Pagnol in summer | Le Devoir

I liked Marcel Pagnol because my mother liked him. When films by the Provençal writer and filmmaker were shown on TV, my mother would record them on VHS tapes so she could listen to them over and over again. She became a young girl again, full of emotion and enthusiasm in front of these works that were both sparkling and profound.

Today, when my mother is no more, I cherish all the more the work that moved her. When I watch a film or reread a book by Pagnol, who died 50 years ago this year, I hear my mother laugh and cry, and it does me good.

Great works, it is sometimes said, are those that upset us, shake us. That is true, but they are also those that make us love life more and better. “I love Marcel Pagnol passionately,” my colleague Normand Baillargeon once wrote, probably for this last reason. Me too.

Pagnol’s work is not always recognized at its true value. It has achieved enormous popular success, which continues, but learned commentators are somewhat dismissive of it. In preparation for this column, I consulted the few literary reference works that I use the most. Pagnol is often absent from them.

In Theatre in the 20th centurye century (Folio, 1986), the French drama critic Paul-Louis Mignon devotes four short paragraphs to him to emphasize, essentially, the familiar and picturesque character of his heroes. Popular dictionaries go in the same direction. THE Little Larousse says that his works “tenderly evoke his native Provence.” THE Little Robert speaks of its “colorful evocation […] of Marseille folklore.” Pagnol, however, is more than that.

“In the enterprise of the discovery of man,” said his contemporary Jean Renoir (1894-1979), “Pagnol is king. Everything he tells us on stage or in a film helps to reveal the essence of beings.” The filmmakers Claude Chabrol and François Truffaut, great figures of the New Wave, considered him a master of the 7e art.

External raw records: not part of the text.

-- ==== Sys2Proof/Claims/Gang.lean ====
section
/-!
DEFINITION. What the statements say the forms that look across lanes, and the long-latency units, do: shuffles
and reductions (R226 to R230), conversions and special functions with their windows (R67, R225, R233 to
R240), and the carry chain (R267 to R282).
-/

namespace Sys2Proof.Claims

open Sys2Proof.Machine

/-! ### Shuffles (R226, R227) -/

/-- The lane that lane l of a shuffle takes, none for zero. -/
def sourceLane : Instr → Option (U → Nat → Option Nat)
  | .shfl _ _ _ => some fun u l =>
      if (lane u.vb l).toNat / 32 % 2 = 1 then none else some ((lane u.vb l).toNat % 32)
  | .shflx _ _ _ => some fun u l => some (l ^^^ (lane u.vb l).toNat % 32)
  | .shflr _ _ _ => some fun u l =>
      let k := (l : Int) + signedOf 6 (lane u.vb l).toNat
      some (if 0 ≤ k ∧ k ≤ 31 then k.toNat else l)
  | _ => none

/-- A shuffle moves whole values with their word poison; BCAST spreads one element of a lane to every
element of every lane, and REV reverses the order of the elements of the gang. -/
def shuffleTable : Instr → Option Effect
  | .bcast _ _ _ => some fun u s =>
      let c := (lane u.vb 0).toNat
      let w := 64 >>> (c / 64 % 4)
      let x := el w (lane u.va (c % 32)) (c / 256 % 64 % (64 / w))
      goes (wrote u (splat (packEls w fun _ => x)) (if has u.pa (c % 32) then 0xFFFFFFFF else 0) s)
  | .rev _ _ x => some fun u s =>
      let w := 64 >>> x.toNat
      goes (wrote u (lanesOf fun l => packEls w fun j => el w (lane u.va (31 - l)) (64 / w - 1 - j))
        (maskOf fun l => has u.pa (31 - l)) s)
  | i => (sourceLane i).map fun f u s => goes (wrote u
      (lanesOf fun l => match f u l with | some k => lane u.va k | none => 0)
      (maskOf fun l => match f u l with | some k => has u.pa k | none => false) s)

/-! ### Votes, reductions and scans (R228, R229, R230) -/

/-- Sub-element j of the active lanes, in lane order. -/
def column (u : U) (w j : Nat) : List Nat := (lanesIn u.act).map fun l => el w (lane u.va l) j

/-- The first of a list that no other one goes before. -/
def best (before : Nat → Nat → Bool) : List Nat → Nat
  | [] => 0
  | x :: xs => xs.foldl (fun x y => if before y x then y else x) x

/-- The place of a lane among the active ones. -/
def placeOfLane (u : U) (l : Nat) : Nat := ((lanesIn u.act).filter (· < l)).length

/-- Integer reductions: the element width, and the value of a column in every lane (R229); and integer scans, the
value at a place of the column (R230). -/
def foldOp : Instr → Option (Nat × (List Nat → Nat → Nat))
  | .redaddI64 _ _ => some (64, fun xs _ => xs.foldl (· + ·) 0 % 2 ^ 64)
  | .redaddI32 _ _ => some (32, fun xs _ => xs.foldl (· + ·) 0 % 2 ^ 32)
  | .redminI64 _ _ => some (64, fun xs _ => best (fun y x => decide (signedOf 64 y ≤ signedOf 64 x)) xs)
  | .redmaxI64 _ _ => some (64, fun xs _ => best (fun y x => decide (signedOf 64 x ≤ signedOf 64 y)) xs)
  | .scanaddI64 _ _ => some (64, fun xs n => (xs.take (n + 1)).foldl (· + ·) 0 % 2 ^ 64)
  | .scanaddI32 _ _ => some (32, fun xs n => (xs.take (n + 1)).foldl (· + ·) 0 % 2 ^ 32)
  | _ => none

/-- Floating-point reductions and scans: format, the value of a column at a place, and the flags its lane
raises (R229, R230). -/
def foldFp : Instr → Option (Fmt × (Bool → List Nat → Nat → Nat) × (Bool → List Nat → Nat → Flags))
  | .redaddF64 _ _ => some (Fmt.f64, fun z xs _ => (pwSum Fmt.f64 z 6 xs).1, fun z xs n => laneFlags Fmt.f64 z xs n)
  | .redaddF32 _ _ => some (Fmt.f32, fun z xs _ => (pwSum Fmt.f32 z 6 xs).1, fun z xs n => laneFlags Fmt.f32 z xs n)
  | .redminF64 _ _ => some (Fmt.f64, chosen Fmt.f64 false, own Fmt.f64)
  | .redminF32 _ _ => some (Fmt.f32, chosen Fmt.f32 false, own Fmt.f32)
  | .redmaxF64 _ _ => some (Fmt.f64, chosen Fmt.f64 true, own Fmt.f64)
  | .redmaxF32 _ _ => some (Fmt.f32, chosen Fmt.f32 true, own Fmt.f32)
  | .scanaddF64 _ _ => some (Fmt.f64, prefixSum Fmt.f64, prefixFlags Fmt.f64)
  | .scanaddF32 _ _ => some (Fmt.f32, prefixSum Fmt.f32, prefixFlags Fmt.f32)
  | _ => none
where
  /-- The smallest or largest value of a column, or its NaN (R229). -/
  chosen (f : Fmt) (larger z : Bool) (xs : List Nat) (_ : Nat) : Nat :=
    let ys := xs.map (f.ftzIn z)
    match nanPick f ys, ys with
    | some c, _ => c
    | none, [] => 0
    | none, y :: ys => ys.foldl (fun p q => (fPick f z larger p q).1) y
  own (f : Fmt) (z : Bool) (xs : List Nat) (n : Nat) : Flags := match xs[n]? with
    | some x => snanFlag f [f.ftzIn z x]
    | none => 0
  prefixSum (f : Fmt) (z : Bool) (xs : List Nat) (n : Nat) : Nat := (pwSum f z 6 (xs.take (n + 1))).1
  prefixFlags (f : Fmt) (z : Bool) (xs : List Nat) (n : Nat) : Flags :=
    (List.range xs.length).foldl (fun acc k => acc ||| laneFlags f z (xs.take (k + 1)) n) 0

/-- VOTE gives every lane the active lanes whose condition holds; reductions and scans write each lane from
the columns of the active lanes. -/
def foldTable : Instr → Option Effect
  | .vote _ n k => some fun u s => goes (wrote u
      (splat ((u.act &&& maskOf fun l => condHolds k.toNat (ccOf s.cur l n.toNat)).setWidth 64)) 0 s)
  | i => match foldOp i with
    | some (w, f) => some fun u s => goes (wrote u
        (lanesOf fun l => packEls w fun j => f (column u w j) (placeOfLane u l)) 0 s)
    | none => (foldFp i).map fun x u s =>
      let f := x.1
      let z := ftzOf s.cur
      (raised u (fun l => (List.range (64 / f.width)).foldl (fun acc j =>
          acc ||| x.2.2 z (column u f.width j) (placeOfLane u l)) 0) s).bind fun s =>
        goes (wrote u (lanesOf fun l => packEls f.width fun j => x.2.1 z (column u f.width j) (placeOfLane u l)) 0 s)

/-! ### Long-latency conversions and special functions (R67, R221, R225, R233 to R240) -/

/-- XCONV: value, flags and word poison of a lane. -/
def xconvOp : Instr → Option (Agent → U → Nat → Nat × Flags × Bool)
  | .rxfrom _ _ _ => some fun _ u l =>
      ((packEls 32 fun j => rxFromInt (signedOf 32 (el 32 (lane u.va l) j))).toNat, 0, false)
  | .rxto _ _ _ => some fun _ u l =>
      ((packEls 32 fun j =>
        let x := el 32 (lane u.va l) j
        if rxBad x then 0 else (rxToInt x % (2 ^ 32 : Nat)).toNat).toNat, 0,
       rxBad (el 32 (lane u.va l) 0) || rxBad (el 32 (lane u.va l) 1))
  | .f8pkE4m3 _ _ _ => some (narrowed Fmt.e4m3fmt)
  | .f8pkE5m2 _ _ _ => some (narrowed Fmt.e5m2)
  | .f8upE4m3 _ _ _ => some (widenedF8 Fmt.e4m3fmt)
  | .f8upE5m2 _ _ _ => some (widenedF8 Fmt.e5m2)
  | _ => none
where
  /-- Four bf16 packed to FP8 above the upper half of d (R225). -/
  narrowed (g : Fmt) (a : Agent) (u : U) (l : Nat) : Nat × Flags × Bool :=
    let r := packFl 8 4 fun j => f8pack g (rmOf a) (ftzOf a) (el 16 (lane u.va l) j)
    (r.1 * 2 ^ 32 + (lane u.vd l).toNat / 2 ^ 32, r.2, false)
  /-- Four FP8 widened exactly to bf16 (R225). -/
  widenedF8 (g : Fmt) (_ : Agent) (u : U) (l : Nat) : Nat × Flags × Bool :=
    let r := packFl 16 4 fun j => fConvert g Fmt.bf16 .rne false (el 8 (lane u.va l) j)
    (r.1, r.2, false)

/-- The function number of a special function (R233). -/
def sfuFn : Instr → Option Nat
  | .exp2 _ _ _ _ => some 0
  | .log2 _ _ _ _ => some 1
  | .rcp _ _ _ _ => some 2
  | .rsq _ _ _ _ => some 3
  | .sqrt _ _ _ _ => some 4
  | .sin _ _ _ _ => some 5
  | .cos _ _ _ _ => some 6
  | .tanh _ _ _ _ => some 7
  | .sigm _ _ _ _ => some 8
  | .gelu _ _ _ _ => some 9
  | .silu _ _ _ _ => some 10
  | .erf _ _ _ _ => some 11
  | _ => none

/-- The answer that the SFU port gave this unit, which waits for it because a trap is enabled (R240). -/
def sfuAnswer (u : U) (s : State) : Option Look :=
  s.cur.check.filter fun l => l.same (sfuAsk s u) && l.phase == .held && (laterPlace u s).isSome

/-- An XCONV result is held to the end of its window with its flags. A special function is a request at the
SFU port; with a trap enable set the gang waits at the unit for the answer, and goes on with it, in a window of 0,
where it raises no enabled flag (R240). -/
def laterTable (i : Instr) : Option Effect := match xconvOp i with
  | some f => some fun u s =>
      let fl := allFlags u fun l => (f s.cur u l).2.1
      if fl &&& trapsOn s != 0 then none
      else goes (described u u.f .held (splat 0) (lanesOf fun l => BitVec.ofNat 64 (f s.cur u l).1)
        (u.act &&& maskOf fun l => (f s.cur u l).2.2) 0 [] fl s)
  | none => (sfuFn i).map fun _ u s =>
      if trapsOn s = 0 then goes (described u u.f .issued u.va (splat 0) 0 0 [] 0 s)
      else (sfuAnswer u s).bind fun l =>
        if l.flg &&& trapsOn s != 0 then none
        else goes ((described u 0 .held u.va l.val 0 0 [] l.flg s).map fun s => { s with cur := { s.cur with check := none } })

def laterTraps (i : Instr) : Option (U → State → Option (BitVec 8 × Word)) := match xconvOp i with
  | some f => some fun u s => fpTrap u (fun l => (f s.cur u l).2.1) s
  | none => (sfuFn i).map fun fn u s =>
      if trapsOn s = 0 then none
      else (sfuAnswer u s).bind fun l =>
        if l.flg &&& trapsOn s = 0 then none
        else fpTrap u (fun l => (sfuLane u.op fn (rmOf s.cur) (ftzOf s.cur) (lane u.va l)).2) s

/-! ### The carry chain (R267 to R282) -/

/-- The limbs of a group, one per lane; 1 while the gang is not bound. -/
def limbs (s : State) : Nat := (groupSize s.cur).getD 1

/-- A group operand as an unsigned and as a signed number of 64·n bits (R267, R271). -/
def groupNat (n reg : Nat) (v : Lanes) (g : Nat) : Nat :=
  if 96 ≤ reg then ((lane v 0).toInt % (2 ^ (64 * n) : Nat)).toNat
  else (List.range n).foldl (fun acc j => acc + (lane v (n * g + j)).toNat * 2 ^ (64 * j)) 0
def groupSigned (n reg : Nat) (v : Lanes) (g : Nat) : Int := signedOf (64 * n) (groupNat n reg v g)

/-- Long arithmetic of group g over n limbs: the result and N, Z, C, V (R276, R277). -/
def longOp : Instr → Option (Agent → U → Nat → Nat → Nat × Nat)
  | .ladd _ _ _ => some fun a u n g =>
      let c := (carryIn u a false (n * g)).toNat
      exact (64 * n) (groupSigned n u.a u.va g + groupSigned n u.b u.vb g + c)
        (decide (2 ^ (64 * n) ≤ groupNat n u.a u.va g + groupNat n u.b u.vb g + c))
  | .ladc _ _ _ => some fun a u n g =>
      let c := (carryOf a n g u.b).toNat
      exact (64 * n) (groupSigned n u.a u.va g + c) (decide (2 ^ (64 * n) ≤ groupNat n u.a u.va g + c))
  | .lsub _ _ _ => some fun a u n g =>
      let c := 1 - (carryIn u a true (n * g)).toNat
      exact (64 * n) (groupSigned n u.a u.va g - groupSigned n u.b u.vb g - c)
        (decide (groupNat n u.b u.vb g + c ≤ groupNat n u.a u.va g))
  | .lsbc _ _ _ => some fun a u n g =>
      let c := 1 - (carryOf a n g u.b).toNat
      exact (64 * n) (groupSigned n u.a u.va g - c) (decide (c ≤ groupNat n u.a u.va g))
  | .lneg _ _ => some fun _ u n g => exact (64 * n) (-groupSigned n u.a u.va g) (decide (groupNat n u.a u.va g = 0))
  | .labs _ _ => some fun _ u n g => exact (64 * n) (groupSigned n u.a u.va g).natAbs false
  | .lshl _ _ _ => some fun _ u n g => shlOp (64 * n) false (groupNat n u.a u.va g) (lane u.vb (n * g)).toNat 0
  | .lshr _ _ _ => some fun _ u n g => shrOp (64 * n) false (groupNat n u.a u.va g) (lane u.vb (n * g)).toNat 0
  | .lsar _ _ _ => some fun _ u n g => sarOp (64 * n) false (groupNat n u.a u.va g) (lane u.vb (n * g)).toNat 0
  | .lmuls _ _ _ => some fun _ u n g => exact (64 * n) (groupSigned n u.a u.va g * (lane u.vb (n * g)).toInt) false
  | .lmacs _ _ _ => some fun _ u n g =>
      exact (64 * n) (groupSigned n u.d u.vd g + groupSigned n u.a u.va g * (lane u.vb (n * g)).toInt) false
  | .lmull _ _ _ => some fun _ u n g => exact (64 * n) (groupSigned n u.a u.va g * groupSigned n u.b u.vb g) false
  | .lmulh _ _ _ => some fun _ u n g =>
      logic (64 * n) (groupSigned n u.a u.va g * groupSigned n u.b u.vb g / (2 ^ (64 * n) : Nat) % (2 ^ (64 * n) : Nat)).toNat
  | .lfromxa _ _ _ => some fun _ u n g =>
      ((((lane u.va (n * g)).toNat + (2 ^ 64 : Nat) * (lane u.vb (n * g)).toInt) % (2 ^ (64 * n) : Nat)).toNat, 0)
  | .lfromi64 _ _ => some fun _ u n g => (((lane u.va (n * g)).toInt % (2 ^ (64 * n) : Nat)).toNat, 0)
  | _ => none
where
  /-- C of condition register k in the lane of a group's limb 0. -/
  carryOf (a : Agent) (n g k : Nat) : Bool := ccOf a (n * g) k / 2 % 2 == 1

/-- LTOF of a group (R281): mode 0 a number scaled by 2^-36, 1 an accumulator, 2 an integer. -/
def toFloat (f : Fmt) (a : Agent) (u : U) (n g : Nat) : Nat × Flags :=
  if u.b = 1 then
    let c := Acc.of u.va g
    if c.nan then (if f.width = 32 then c.nanBits else nanTo Fmt.f32 f c.nanBits, 0)
    else if (c.pinf && c.ninf) || c.ovf then (f.qnan, flagIV)
    else if c.pinf then (f.infinity false, 0)
    else if c.ninf then (f.infinity true, 0)
    else roundInt f (rmOf a) c.x (-160)
  else roundInt f (rmOf a) (groupSigned n u.a u.va g) (if u.b = 0 then -36 else 0)

/-- Every lane takes its own limb of its group's result. -/
def limbsOf (u : U) (n : Nat) (r : Nat → Nat) (s : State) : Option State :=
  wrote u (lanesOf fun l => BitVec.ofNat 64 (r (l / n) / 2 ^ (64 * (l % n)))) 0 s

def chainTable : Instr → Option Effect
  | .bind _ => some fun u s => goes (
      if u.imm = 0 then some { s with cur := { s.cur with ls := 0 } }
      else if [2, 4, 8, 16, 32].contains u.imm then
        let n := u.imm.toNat
        only (splitBy n s.cur.em ||| splitBy n s.cur.xm == 0)
          { s with cur := { s.cur with ls := BitVec.ofNat 8 (0x80 + n.log2) } }
      else none)
  | .lcmp k _ _ => some fun u s =>
      let n := limbs s
      some (ccIs k.toNat u.act (fun l => (exact (64 * n) (groupSigned n u.a u.va (l / n) - groupSigned n u.b u.vb (l / n))
        (decide (groupNat n u.b u.vb (l / n) ≤ groupNat n u.a u.va (l / n)))).2) s, none)
  | .laccf32 _ _ => some fun u s =>
      let r := fun (g : Nat) => (splitEls 32 16 (groupNat 8 u.a u.va g)).foldl Acc.add (Acc.of u.vd g, (0 : Flags))
      (raised u (fun l => (r (l / 8)).2) s).bind fun s' =>
        (limbsOf u (limbs s) (fun g => (r g).1.limbs) s').map fun s' => (flagged u (fun _ => 0) s', none)
  | .ltof32 _ _ _ => some fun u s => float Fmt.f32 u s
  | .ltof64 _ _ _ => some fun u s => float Fmt.f64 u s
  | .ltoxa _ _ _ => some fun u s => goes (wrote u (lanesOf fun l => lane u.va (l / limbs s * limbs s + u.b)) 0 s)
  | i => (longOp i).map fun f u s =>
      let n := limbs s
      (limbsOf u n (fun g => (f s.cur u n g).1) s).map fun s' => (flagged u (fun l => (f s.cur u n (l / n)).2) s', none)
where
  float (f : Fmt) (u : U) (s : State) : Option (State × Option Word) :=
    let r := toFloat f s.cur u (limbs s)
    (raised u (fun l => (r (l / limbs s)).2) s).bind fun s' =>
      goes (wrote u (lanesOf fun l => BitVec.ofNat 64 (r (l / limbs s)).1) 0 s')

end Sys2Proof.Claims
end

For Renoir, Pagnol was the father of French neorealism.

I learn this by reading Marcel Pagnol, another look (Litos, 2024, 384 pages), the beautiful essay, first published in 2014, that the French writer Karin Hann devotes to this work that she adores and which was the subject of her doctorate in literature at the Sorbonne.

Pagnol, she writes, “is undoubtedly the one of our great writers most acclaimed by the public and the least studied in our universities.” This essay, substantial but accessible, goes some way to correcting this negligence.

Pagnol, Hann notes, does not fit into any literary movement of his time. “He is neither surrealist nor absurd, and even less turned towards the nouveau roman,” she writes. “For him, writing is not a militant act. He does not wish to illustrate the disarray of the world and its emptiness nor to denounce the romantic illusion.” He does not want to illustrate ideas, but to explore the human condition through universal themes such as love, friendship, jealousy, envy, betrayal, remorse and nostalgia.

The strength of his work lies in the fact that it is never abstract. Pagnol “paints the everyday, but by sublimating it,” writes Hann, just as he speaks to the hearts of everyone, to that of my Quebec mother, for example, by never leaving his Provençal microcosm. “The more local it is, the more general it is,” he said, specifying that “the universal is reached by staying at home,” a lesson that so-called citizens of the world should meditate on more often.

Like my mother, I am unable to read Pagnol’s works without crying and laughing. The writer, notes Hann, “displays a perpetual optimism,” which is embodied in the eloquence of the characters, but the latter is accompanied by a painful lucidity. “Such is the life of men,” he writes at the end of the My mother’s castle (1957). A few joys, quickly erased by unforgettable sorrows. There is no need to tell children this.

Pagnol’s heroes – César, Marius, Fanny, Manon, the well-digger and his daughter – are not Moliere-esque types; each of them is complex, multiple, “is life in its entirety”, hence the author’s choice, explains Hann, not for comedy or tragedy, but for dramatic comedy in the strong sense of the term since “his vision of the world is not Manichean” and exposes the weaknesses of each with a look full of indulgence.

Pagnol, writes Karin Hann, tells us, with rhythm, simplicity and clarity, that humans wander, but can correct themselves and aspire to happiness, that “life is a story that ends badly”, but “that it also contains unfathomable riches that we must know how to enjoy with delight”.

My mother, thanks to him and Maupassant, knew that. It was her castle and it became mine.